15Finalement, il serait réducteur de considérer que la référence à Tönnies dans le manuscrit « Esprit commun I » n’est qu’un aide-mémoire que se laisserait Husserl afin de se souvenir d’où provient son inspiration théorique pour traiter de la communauté, puisqu’il envisage une comparaison avec Tönnies dans un cadre précis, celui du projet de clarification des concepts fondamentaux des sciences empiriques. Même si d’un point de vue sociologique, on pourrait reprocher à Husserl de négliger les effets du capitalisme sur les subjectivités (et sur les rapports qu’elles entretiennent), ainsi qu’un conservatisme social douteux (notamment concernant sa vision patriarcale de la famille46), il demeure indéniable que la phénoménologie constitue une ressource épistémologique précieuse que la sociologie compréhensive a su exploiter, en tant qu’elle entraîne le sociologue à ne pas naturaliser les rapports sociaux et qu’elle lui apprend le rejet de toute réification des relations subjectives. Cependant, au-delà de l’apport potentiel de la phénoménologie à la sociologie, la référence à Tönnies peut également permettre d’envisager une dépendance de la phénoménologie à l’égard des sciences existantes. En effet, Husserl a besoin de se référer à des tentatives d’explication du monde social pour enrichir son analyse transcendantale en déterminant ce qui survient quand l’ego passe du Je au Nous. Sans ouverture à l’effort de classification des relations sociales de Tönnies, Husserl n’aurait probablement pas eu l’opportunité d’insister sur le rôle du partage des volontés dans l’accès à une communauté sociale.
Notes
1 E. Husserl, Méditations cartésiennes, M. de Launay (trad. fr.), Paris, PUF (Épiméthée), 1994, p. 182.
2 Ibid., p. 206.
3 E. Husserl, Sur l’intersubjectivité II, N. Depraz (trad. fr.), Paris, PUF (Épiméthée), 2001, p. 283, l’auteur souligne.

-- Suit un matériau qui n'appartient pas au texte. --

-- ==== Sys2Proof/Machine/SysRead.lean ====
section
/-!
DEFINITION. Machine/SysRead.lean: the 40-bit system map (R299), what it shows of each target (R81, R224, R255, R303), the
checks on an access (R226, R227, R302), and reads.
-/
namespace Sys2Proof.Machine

/-- How the matrix refuses an access. -/
inductive BusErr where
  /-- No region grants it (R226). -/
  | region
  /-- A protected target (R227). -/
  | prot
  /-- An error response (R302). -/
  | response
  /-- A parity error in the data read (R155, R156). -/
  | parity
deriving DecidableEq, Repr

/-- The targets of R299. -/
inductive Target where
  /-- Ridge memory. -/
  | ridge
  /-- Store. -/
  | store
  /-- Atomic latches of the requester. -/
  | latch
  /-- Fetch-add view of the store. -/
  | fetchAdd
  /-- Compare-swap view of the store. -/
  | cmpSwap
  /-- Cluster windows. -/
  | cluster
  /-- Shingle windows. -/
  | shingle
  /-- Peripheral bridge. -/
  | bridge
  /-- Host memory. -/
  | host
  /-- The default target. -/
  | none
deriving DecidableEq, Repr

/-- The target of a system address and the offset in it (R299). -/
def busTarget (a : Nat) : Target × Nat :=
  if a < 0x20000 then (.ridge, a)
  else if 0x100000000 ≤ a ∧ a < 0x102000000 then (.store, a - 0x100000000)
  else if 0x120000000 ≤ a ∧ a < 0x120000018 then (.latch, a - 0x120000000)
  else if 0x140000000 ≤ a ∧ a < 0x142000000 then (.fetchAdd, a - 0x140000000)
  else if 0x160000000 ≤ a ∧ a < 0x162000000 then (.cmpSwap, a - 0x160000000)
  else if 0x200000000 ≤ a ∧ a < 0x202000000 then (.cluster, a - 0x200000000)
  else if 0x300000000 ≤ a ∧ a < 0x304000000 then (.shingle, a - 0x300000000)
  else if 0x400000000 ≤ a ∧ a < 0x400040000 then (.bridge, a - 0x400000000)
  else if 0x8000000000 ≤ a ∧ a < 0x9000000000 then (.host, a)
  else (.none, a)

/-- Byte i of a number. -/
def byteOf (x i : Nat) : Byte := BitVec.ofNat 8 (x / 256 ^ i)

/-! ### Ridge memory (R255) -/

/-- Program word a of core k; the Ridge's words below 0x2000 are boot ROM (R222). -/
def State.progWord (s : State) (k a : Nat) : W12 :=
  if k = 64 ∧ a < 0x2000 then Config.bootRom a else Tab.get (fun _ => 0) (s.core k).prog a

/-- The program word that an offset below 0x1_0000 of Ridge memory shows. -/
def State.ridgeWordAt (s : State) (o : Nat) : Option Nat :=
  if bit (s.reg .ridgeCtl) 0 then (if o < 0xC000 then some (0x2000 + o / 2) else none)
  else if o < 0x4000 then some (o / 2) else none

/-- A byte of Ridge memory. Log entry 74, DEDUCED. -/
def State.ridgeByte (s : State) (o : Nat) : Byte :=
  if o < 0x10000 then
    match s.ridgeWordAt o with
    | some a => byteOf (s.progWord 64 a).toNat (o % 2)
    | none => 0
  else Memory.read (s.core 64).data (o - 0x10000)

/-! ### Cluster windows (R81) -/

/-- The bit that makes the parity of bits [hi:lo] even (R154). -/
def parityOf (x hi lo : Nat) : Nat := sumNat ((List.range (hi + 1 - lo)).map (fun i => b2n (nbit x (lo + i)))) % 2

/-- Space and physical address of an offset in the frames. -/
def frameAt (o : Nat) : Nat × Nat := (o / 0x20000, o % 0x20000 / 2)

/-- TRAP_STATUS of cluster c. -/
def State.trapStatus (s : State) (c : Nat) : W32 :=
  let x := s.cluster c
  let h := decide (x.phase = .held)
  BitVec.ofNat 32 (b2n h * 2 ^ 31 + b2n (s.checkedOn c) * 2 ^ 30 + x.trapCause * 65536)

/-- A word of the register image, the pending list or trap control.  Offsets of the register image that R81 does not list
read 0 and ignore writes (log entry 115, DESIGN CHOICE). -/
def State.clusterWord (s : State) (c o : Nat) : W32 :=
  let x := s.cluster c
  let i := o - 0xF0000
  if i < 0x80 then (x.dr (i / 4)).setWidth 32
  else if i < 0xC0 then (if i % 8 = 0 then (x.ac ((i - 0x80) / 8)).setWidth 32 else ((x.ac ((i - 0x80) / 8)) >>> 32).setWidth 32)
  else if 0x100 ≤ i ∧ i < 0x1D0 then (x.ctl ((i - 0x100) / 4)).setWidth 32
  else if 0x200 ≤ i ∧ i < 0x220 then (Tab.get (fun _ => 0) x.rs ((i - 0x200) / 4)).setWidth 32
  else if i = 0x220 then BitVec.ofNat 32 (x.depth + 16 * x.loops)
  else if 0x300 ≤ i ∧ i < 0x400 then (x.map ((i - 0x300) / 64) ((i - 0x300) / 4 % 16)).setWidth 32
  else if 0x1000 ≤ i ∧ i < 0x1400 then Tab.get (fun _ => 0) x.plist ((i - 0x1000) / 4)
  else if i = 0xF000 then s.trapStatus c
  else if i = 0xF004 then BitVec.ofNat 32 (x.trapBundle * 65536 + x.trapSyl)
  else if i = 0xF008 then BitVec.ofNat 32 x.trapCycle
  else if i = 0xF010 then BitVec.ofNat 32 x.trapTarget
  else 0

/-- A halfword of the frames; a P halfword shows its parity bits, which are free for a word in error. -/
def State.frameHalf (s : State) (c o : Nat) : Nat :=
  let x := s.cluster c
  let p := frameAt o
  let w := (x.word p.1 p.2).toNat
  if p.1 ≠ 0 then w
  else if x.isBad 0 p.2 then w + Config.freeVal s.free % 4 * 2 ^ 14
  else w + parityOf w 7 0 * 2 ^ 14 + parityOf w 13 8 * 2 ^ 15

/-- A byte of a cluster window. -/
def State.clusterByte (s : State) (c o : Nat) : Byte :=
  if o < 0x70000 then byteOf (s.frameHalf c o) (o % 2) else byteOf (s.clusterWord c (o / 4 * 4)).toNat (o % 4)

/-- An offset of a cluster window is reachable (R81). -/
def State.clusterReach (s : State) (c o : Nat) : Bool :=
  let x := s.cluster c
  let held := decide (x.phase = .held)
  if o < 0x70000 then held || !x.mapped (frameAt o).1 ((frameAt o).2 / 1024)
  else if 0xF0000 ≤ o ∧ o < 0xF1400 then held
  else decide (0xFF000 ≤ o) && decide (o < 0xFF014)

/-! ### Shingle windows (R224) -/

/-- STATE as a number. -/
def CoreSt.code : CoreSt → Nat
  | .run => 0 | .wait => 1 | .calling => 2 | .held => 3 | .locked => 4

/-- V register n of a bank. -/
def Core.vAt (c : Core) (sh : Bool) (n : Nat) : Byte := Tab.get (fun _ => 0) (if sh then c.sv else c.v) n

/-- The bank that the state image shows. -/
def Core.imgBank (c : Core) : Bool := (decide (c.state = .calling) || decide (c.state = .locked)) && c.shadow

/-- A byte of the state image. -/
def Core.imgByte (c : Core) (o : Nat) : Byte :=
  let sh := c.imgBank
  let half (v : W16) : Byte := byteOf v.toNat (o % 2)
  if o < 8 then c.vAt sh o
  else if o < 10 then half c.px
  else if o < 12 then half c.py
  else if o < 14 then half (if sh then c.spz else c.pz)
  else if o < 16 then half c.cnt
  else if o < 18 then half c.sp
  else if o < 20 then half c.pc
  else if o = 20 then c.st
  else if o = 21 then BitVec.ofNat 8 c.state.code
  else if o = 22 then BitVec.ofNat 8 c.call
  else BitVec.ofNat 8 (b2n sh)

/-- A program halfword as a Shingle window shows it: the word and its two parity bits; a word in error gives an error response
instead (R154). -/
def State.progHalf (s : State) (k a : Nat) : Nat :=
  let w := (s.progWord k a).toNat
  w + parityOf w 7 0 * 2 ^ 12 + parityOf w 11 8 * 2 ^ 13

/-- A byte of a Shingle window. -/
def State.shingleByte (s : State) (k o : Nat) : Byte :=
  if o < 0x4000 then byteOf (s.progHalf k (o / 2)) (o % 2)
  else if o < 0x20000 then Memory.read (s.core k).data (o - 0x10000)
  else if o < 0x30000 then Tab.get (fun _ => 0) (s.core k).mbox (o - 0x20000)
  else (s.core k).imgByte (o - 0x30000)

/-- An offset of a Shingle window is reachable. -/
def shingleReach (o : Nat) : Bool :=
  decide (o < 0x4000) || (decide (0x10000 ≤ o) && decide (o < 0x14000)) || (decide (0x20000 ≤ o) && decide (o < 0x20008)) ||
    (decide (0x30000 ≤ o) && decide (o < 0x30018))

/-! ### Checks -/

/-- Region r of Shingle k grants a range (R226). -/
def State.regionGrants (s : State) (k r a n : Nat) (wr : Bool) : Bool :=
  let w0 := s.reg (.shgRegion0 (4 * k + r))
  let w1 := s.reg (.shgRegion1 (4 * k + r))
  let base := fld w0 31 4 * 4096
  bit w1 (if wr then 30 else 31) && decide (base ≤ a) && decide (a + n ≤ Nat.min (2 ^ 40) (base + fld w1 19 0 * 4096))

/-- The regions let master m make an access: they bind a Shingle, and a channel it started (R226). -/
def State.regionOk (s : State) (m a n : Nat) (wr : Bool) : Bool :=
  if 0x40 ≤ m ∧ m < 0x80 then (List.range 4).any (fun r => s.regionGrants (m - 0x40) r a n wr) else true

/-- An address is a protected target (R227). -/
def protectedAt (a : Nat) : Bool :=
  match busTarget a with
  | (.bridge, o) => decide (0x8400 ≤ o) && decide (o < 0x9000)
  | (.shingle, _) => true
  | (.ridge, _) => true
  | _ => false

/-- Master m may write a range: not to a protected target, but for the host and the Kept Ridge (R227). -/
def protOk (m a n : Nat) : Bool :=
  decide (m = 0) || decide (m = 2) || (List.range n).all (fun i => !protectedAt (a + i))

/-- A refusal: counted, and ACCESS_DENIED raised (R226, R227, R304). -/
def State.accessDenied (s : State) (n : Nat) : State := (s.bump (.mtxCount n)).raise 489

/-- A byte of the map answers (R302). Log entry 95, DEDUCED. -/
def State.reach (s : State) (a : Nat) (wr dma : Bool) : Bool :=
  match busTarget a with
  | (.ridge, o) => decide (0x10000 ≤ o) || (s.ridgeWordAt o).isSome
  | (.store, o) => s.storeOn o 1
  | (.latch, _) => !dma
  | (.fetchAdd, o) => !dma && !wr && s.storeOn o 1
  | (.cmpSwap, o) => !dma && !wr && s.storeOn o 1
  | (.cluster, o) => s.powered (o / 0x100000) && s.clusterReach (o / 0x100000) (o % 0x100000)
  | (.shingle, o) => s.powered (40 + o / 0x1000000) && shingleReach (o % 0x100000)
  | (.bridge, _) => true
  | (.host, _) => s.xlatValid a && !s.qeHeld
  | (.none, _) => false

/-- The width of an access suits its target: the bridge takes 1, 2 or 4 bytes within one word, or an aligned 8 (R299), an
atomic view 1 to 8 bytes within one aligned 8-byte word (R303). -/
def widthOk (a n : Nat) : Bool :=
  match (busTarget a).1 with
  | .bridge => (decide (n = 1) || decide (n = 2) || decide (n = 4)) && decide (a % 4 + n ≤ 4) || decide (n = 8) && decide (a % 8 = 0)
  | .fetchAdd => decide (a % 8 + n ≤ 8)
  | .cmpSwap => decide (a % 8 + n ≤ 8)
  | _ => true

/-- An access reaches its target. -/
def State.accessOk (s : State) (a n : Nat) (wr dma : Bool) : Bool :=
  widthOk a n && (List.range n).all (fun i => s.reach (a + i) wr dma)

/-! ### Reads -/

/-- The byte that a read by master m returns. -/
def State.peek (s : State) (m a : Nat) : Byte :=
  match busTarget a with
  | (.ridge, o) => s.ridgeByte o
  | (.store, o) => Memory.read s.store o
  | (.fetchAdd, o) => Memory.read s.store o
  | (.cmpSwap, o) => Memory.read s.store o
  | (.latch, o) => byteOf (s.latch (3 * m + o / 8)).toNat (o % 8)
  | (.cluster, o) => s.clusterByte (o / 0x100000) (o % 0x100000)
  | (.shingle, o) => s.shingleByte (o / 0x100000) (o % 0x100000)
  | (.bridge, o) => match decodeReg (o / 4 * 4) with
    | some r => byteOf (s.regValue r).toNat (o % 4)
    | none => 0
  | (.host, _) => Config.hostByte s.free (s.xlat a)
  | (.none, _) => 0

/-- The words of Ridge memory that a range of the system map meets, each once: data or program, and address (R255). -/
def State.ridgeWords (s : State) (o n : Nat) : List (Bool × Nat) :=
  ((List.range n).filterMap (fun i =>
    if 0x10000 ≤ o + i then some (true, o + i - 0x10000) else (s.ridgeWordAt (o + i)).map (fun a => (false, a)))).eraseDups

/-- The program words of Shingle k that a range of its window meets and that are in error (R154, R224). -/
def State.progTouched (s : State) (k o n : Nat) : List Nat :=
  (((List.range n).filter (fun i => decide (o + i < 0x4000))).map (fun i => (o + i) / 2)).eraseDups.filter (s.core k).progBad.contains

/-- The state after a parity error in the data that a read needs: a store byte (R156; the whole word of an atomic
operation, R303), a program word or a data byte of a Shingle (R154, R155), or a Ridge word in error in both copies, which stops
the Ridge (R162). -/
def State.readParity (s : State) (a n : Nat) : Option State :=
  match busTarget a with
  | (.store, o) => (s.storeBadAt o n).map s.storeError
  | (.fetchAdd, o) => (s.storeBadAt (o / 8 * 8) 8).map s.storeError
  | (.cmpSwap, o) => (s.storeBadAt (o / 8 * 8) 8).map s.storeError
  | (.shingle, o) =>
    let d := o % 0x100000 - 0x10000
    if 0x10000 ≤ o % 0x100000 ∧ o % 0x100000 < 0x14000 ∧
        (s.core (o / 0x100000)).dataBad.any (fun b => decide (d ≤ b) && decide (b < d + n)) then
      some (s.bump (.accessFound 6)).uncorrectable
    else if (s.progTouched (o / 0x100000) (o % 0x100000) n).isEmpty then none
    else some (s.bump (.accessFound 5)).uncorrectable
  | (.ridge, o) => ((s.ridgeWords o n).find? (fun w => s.ridgeLost w.1 w.2)).map (fun w => (s.ridgeRead w.1 w.2).1)
  | _ => none

/-- An atomic operation of master m on the store word that holds offset o (R303). -/
def State.atomic (s : State) (m o : Nat) (swap : Bool) : State :=
  let w := o / 8 * 8
  let old : W64 := BitVec.ofNat 64 (s.storeNat w 8)
  let opnd := s.latch (3 * m)
  let new := if swap then (if old = s.latch (3 * m + 1) then opnd else old) else old + opnd
  (s.storeWrite w (leBytes 8 new.toNat)).setLatch (3 * m + 2) old

/-- The words of a range of Ridge memory that one core holds in error are corrected, each once (R161, R164). -/
def State.ridgeTouch (s : State) (o n : Nat) : State :=
  s.forEach (s.ridgeWords o n) (fun s w => (s.ridgeRead w.1 w.2).1)

/-- What reading a range leaves: reads with an effect, atomic operations, free values used, parity errors found. -/
def State.touch (s : State) (m a n : Nat) : State :=
  match busTarget a with
  | (.fetchAdd, o) => s.atomic m o false
  | (.cmpSwap, o) => s.atomic m o true
  | (.bridge, o) => (s.readWord o).1
  | (.host, _) => s.usedHost
  | (.ridge, o) => s.ridgeTouch o n
  | (.cluster, o) =>
    let c := o / 0x100000
    let bad := (List.range n).filter (fun i => decide ((o + i) % 0x100000 < 0x70000) && (decide (i = 0) || decide ((o + i) % 2 = 0)) &&
      (s.cluster c).isBad (frameAt ((o + i) % 0x100000)).1 (frameAt ((o + i) % 0x100000)).2)
    (if bad.isEmpty then s else s.usedHost).forEach bad (fun s i =>
      let p := frameAt ((o + i) % 0x100000)
      s.accessParity c p.1 p.2)
  | _ => s

/-- How a read of host memory by an engine of the device ends, a free value: 0 with its data, 1 by timeout, 2 by Unsupported
Request or Completer Abort, 3 by a poisoned completion (R265). Log entry 130, DESIGN CHOICE. -/
def State.hostEnd (s : State) : Nat := Config.freeVal s.free % 4

/-- A failed read of host memory: AER logs a timeout and a poisoned completion (R265, R266). -/
def State.hostReadBad (s : State) : State :=
  if s.hostEnd = 1 then s.usedHost.aer aerTimeout else if s.hostEnd = 3 then s.usedHost.aer aerPoisoned else s.usedHost

/-- A read access of master m: what it returns, or how it fails.  The bridge splits an access of 8 bytes, the lower word
first (R299). -/
def State.busRead (s : State) (m a n : Nat) (dma : Bool) : State × (BusErr ⊕ List Byte) :=
  if !s.regionOk m a n false then (s.accessDenied 1, .inl .region)
  else if !s.accessOk a n false dma then (s.decodeError a m false, .inl .response)
  else if decide ((busTarget a).1 = .bridge) && decide (n = 8) then
    let lo := s.readWord (busTarget a).2
    let hi := lo.1.readWord ((busTarget a).2 + 4)
    (hi.1, .inr (leBytes 4 lo.2.toNat ++ leBytes 4 hi.2.toNat))
  else if decide ((busTarget a).1 = .host) && decide (s.hostEnd ≠ 0) then (s.hostReadBad, .inl .response)
  else match s.readParity a n with
    | some s1 => (s1, .inl .parity)
    | none => (s.touch m a n, .inr ((List.range n).map (fun i => s.peek m (a + i))))

end Sys2Proof.Machine
end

4 Ibid., p. 215. Tönnies étant le premier à opposer ces concepts qui se pensaient auparavant comme des synonymes, il est probable que Husserl ait eu des échos de Communauté et société dès 1910, mais il est vraisemblable qu’il ne l’ait pas lu à cette date étant donné qu’il fait de la société la forme antérieure de la communauté, alors qu’historiquement pour Tönnies c’est l’inverse : « communauté est vieux, société est nouveau comme chose et comme mot » (F. Tönnies, Communauté et société. Catégories fondamentales de la sociologie pure, S. Mesure, N. Bond [éd. et trad. fr.], Paris, PUF [Le lien social], 2010, p. 6). D’un point de vue tönnisien, parler de « sociétés symbiotiques » où « la vie commune est motivée par des instincts originels » (E. Husserl, Sur l’intersubjectivité II, p. 215) est un contresens.
5 « Par le biais des constitutions étrangères constituées dans mon propre moi, se constitue pour moi […] le monde qui nous est commun à nous tous » (E. Husserl, Méditations…, p. 136, l’auteur souligne).
6 « L’étranger absolument premier (le premier non-je), c’est l’autre-je » (ibid., p. 156, l’auteur souligne).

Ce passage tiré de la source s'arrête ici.